▸ Collected data entries:
/-- PAUSE_EXPIRE: the pause of class c of facet f runs out (R366). -/
def pauseExpire (p f c : Nat) : Act :=
  Act.get fun s =>
    Act.setPauses p f ((s.eth (fk p f)).pauses.filter fun x => !(x.1 == c && notBefore (s.time p) x.2.stop))

/-- PAUSE_LIMIT: class c has been paused for LIMIT_MS and is released (R367). -/
def pauseLimit (p f c : Nat) : Act :=
  Act.get fun s =>
    let e := s.eth (fk p f)
    Act.opt (e.pauses.find? fun x => x.1 == c) fun x =>
      Act.when (s.fld (ETH.FLOW p f) ETH.FLOW.LIMIT_MS * 1000000 ≤ since x.2.since (s.time p))
        (Act.all [
          Act.setPauses p f (e.pauses.filter fun y => y.1 != c),
          Act.modEth (fk p f) (fun v => { v with override := (v.override.filter fun y => y.1 != c) ++ [(c, s.edges)] }),
          Act.event (ETH.EVT p f) 3])

/-- PAUSE_OVERRIDE_END: no pause for class c for 1 ms while OVERRIDE is set (R367). -/
def pauseOverrideEnd (p f c : Nat) : Act :=
  Act.get fun s => Act.modEth (fk p f) fun e => { e with override := e.override.filter fun x => !(x.1 == c && s.pastMs x.2 1) }

/-! ## Sending PAUSE and PFC (R364, R365) -/

/-- A MAC control frame padded to 64 bytes with its FCS. -/
def macFrame (sa opc : Nat) (body : List Byte) : List Byte :=
  let b := padTo 60 (beBytes 6 0x0180C2000001 ++ beBytes 6 sa ++ beBytes 2 0x8808 ++ beBytes 2 opc ++ body)
  b ++ fcsOf b

/-- Send a PAUSE frame, or a PFC frame for a list of classes, with a pause time (R364). -/
def Act.sendPause (p f : Nat) (classes : List Nat) (time : Nat) : Act :=
  Act.get fun s =>
    let sa := (s.reg (ETH.MATCH p f 0)).toNat
    if s.fld (ETH.FLOW p f) ETH.FLOW.FC_MODE = 1 then
      Act.all [Act.emit (.eth p f (macFrame sa 1 (beBytes 2 time))), Act.ethCount p f 31, Act.countTx p f 0x0180C2000001 64]
    else
      let named := (List.range 8).filter fun q => classes.contains (s.pcpClass p f q)
      let en := (named.map fun q => 2 ^ q).sum
      let times := (List.range 8).flatMap fun q => beBytes 2 (if named.contains q then time else 0)
      Act.all [Act.emit (.eth p f (macFrame sa 0x0101 (beBytes 2 en ++ times))), Act.ethCount p f 32,
        Act.countTx p f 0x0180C2000001 64]

/-- The classes that facet f holds off at its partner (R364). -/
def State.heldOff (s : State) (p f : Nat) (own : List Nat) (total : Bool) : List Nat :=
  (List.range 8).filter fun c => own.contains c || (total && s.lossless p f c)

/-- The cells that decide for class c: its own under PFC, all under PAUSE (R364). -/
def State.fcCells (s : State) (p f c : Nat) : Nat :=
  if s.fld (ETH.FLOW p f) ETH.FLOW.FC_MODE = 1 then s.rxCells p f else s.rxClsCells p f c

/-- XOFF_CROSS: the receive buffer of facet f has risen to XOFF or XOFF_TOTAL (R364). -/
def xoffCross (p f : Nat) : Act :=
  Act.get fun s =>
    let e := s.eth (fk p f)
    let own := (List.range 8).filter fun c =>
      s.lossless p f c && (e.xoff.contains c || decide (s.fld (ETH.RXBUF p f) ETH.RXBUF.XOFF ≤ s.fcCells p f c))
    let total := e.xoffAll || (s.fld (ETH.FLOW p f) ETH.FLOW.FC_MODE == 2 &&
      decide (s.fld (ETH.RXBUF p f) ETH.RXBUF.XOFF_TOTAL ≤ s.rxCells p f))
    let was := s.heldOff p f e.xoff e.xoffAll
    let new := (s.heldOff p f own total).filter fun c => !was.contains c
    Act.when (s.enabled p (0x20 + f) = true)
      (Act.seq (Act.setEth (fk p f) { e with xoff := own, xoffAll := total })
        (Act.when (new ≠ []) (Act.sendPause p f new (s.fld (ETH.FLOW p f) ETH.FLOW.QUANTA))))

▸ REQUIRED WORK: Each and every entry needs to be repeated exactly.

▸ RESULT OF THIS EXERCISE:
/-- PAUSE_EXPIRE: the pause of class c of facet f runs out (R366). -/
def pauseExpire (p f c : Nat) : Act :=
  Act.get fun s =>
    Act.setPauses p f ((s.eth (fk p f)).pauses.filter fun x => !(x.1 == c && notBefore (s.time p) x.2.stop))

/-- PAUSE_LIMIT: class c has been paused for LIMIT_MS and is released (R367). -/
def pauseLimit (p f c : Nat) : Act :=
  Act.get fun s =>
    let e := s.eth (fk p f)
    Act.opt (e.pauses.find? fun x => x.1 == c) fun x =>
      Act.when (s.fld (ETH.FLOW p f) ETH.FLOW.LIMIT_MS * 1000000 ≤ since x.2.since (s.time p))
        (Act.all [
          Act.setPauses p f (e.pauses.filter fun y => y.1 != c),
          Act.modEth (fk p f) (fun v => { v with override := (v.override.filter fun y => y.1 != c) ++ [(c, s.edges)] }),
          Act.event (ETH.EVT p f) 3])

/-- PAUSE_OVERRIDE_END: no pause for class c for 1 ms while OVERRIDE is set (R367). -/
def pauseOverrideEnd (p f c : Nat) : Act :=
  Act.get fun s => Act.modEth (fk p f) fun e => { e with override := e.override.filter fun x => !(x.1 == c && s.pastMs x.2 1) }

/-! ## Sending PAUSE and PFC (R364, R365) -/

/-- A MAC control frame padded to 64 bytes with its FCS. -/
def macFrame (sa opc : Nat) (body : List Byte) : List Byte :=
  let b := padTo 60 (beBytes 6 0x0180C2000001 ++ beBytes 6 sa ++ beBytes 2 0x8808 ++ beBytes 2 opc ++ body)
  b ++ fcsOf b

/-- Send a PAUSE frame, or a PFC frame for a list of classes, with a pause time (R364). -/
def Act.sendPause (p f : Nat) (classes : List Nat) (time : Nat) : Act :=
  Act.get fun s =>
    let sa := (s.reg (ETH.MATCH p f 0)).toNat
    if s.fld (ETH.FLOW p f) ETH.FLOW.FC_MODE = 1 then
      Act.all [Act.emit (.eth p f (macFrame sa 1 (beBytes 2 time))), Act.ethCount p f 31, Act.countTx p f 0x0180C2000001 64]
    else
      let named := (List.range 8).filter fun q => classes.contains (s.pcpClass p f q)
      let en := (named.map fun q => 2 ^ q).sum
      let times := (List.range 8).flatMap fun q => beBytes 2 (if named.contains q then time else 0)
      Act.all [Act.emit (.eth p f (macFrame sa 0x0101 (beBytes 2 en ++ times))), Act.ethCount p f 32,
        Act.countTx p f 0x0180C2000001 64]

/-- The classes that facet f holds off at its partner (R364). -/
def State.heldOff (s : State) (p f : Nat) (own : List Nat) (total : Bool) : List Nat :=
  (List.range 8).filter fun c => own.contains c || (total && s.lossless p f c)

/-- The cells that decide for class c: its own under PFC, all under PAUSE (R364). -/
def State.fcCells (s : State) (p f c : Nat) : Nat :=
  if s.fld (ETH.FLOW p f) ETH.FLOW.FC_MODE = 1 then s.rxCells p f else s.rxClsCells p f c

/-- XOFF_CROSS: the receive buffer of facet f has risen to XOFF or XOFF_TOTAL (R364). -/
def xoffCross (p f : Nat) : Act :=
  Act.get fun s =>
    let e := s.eth (fk p f)
    let own := (List.range 8).filter fun c =>
      s.lossless p f c && (e.xoff.contains c || decide (s.fld (ETH.RXBUF p f) ETH.RXBUF.XOFF ≤ s.fcCells p f c))
    let total := e.xoffAll || (s.fld (ETH.FLOW p f) ETH.FLOW.FC_MODE == 2 &&
      decide (s.fld (ETH.RXBUF p f) ETH.RXBUF.XOFF_TOTAL ≤ s.rxCells p f))
    let was := s.heldOff p f e.xoff e.xoffAll
    let new := (s.heldOff p f own total).filter fun c => !was.contains c
    Act.when (s.enabled p (0x20 + f) = true)
      (Act.seq (Act.setEth (fk p f) { e with xoff := own, xoffAll := total })
        (Act.when (new ≠ []) (Act.sendPause p f new (s.fld (ETH.FLOW p f) ETH.FLOW.QUANTA))))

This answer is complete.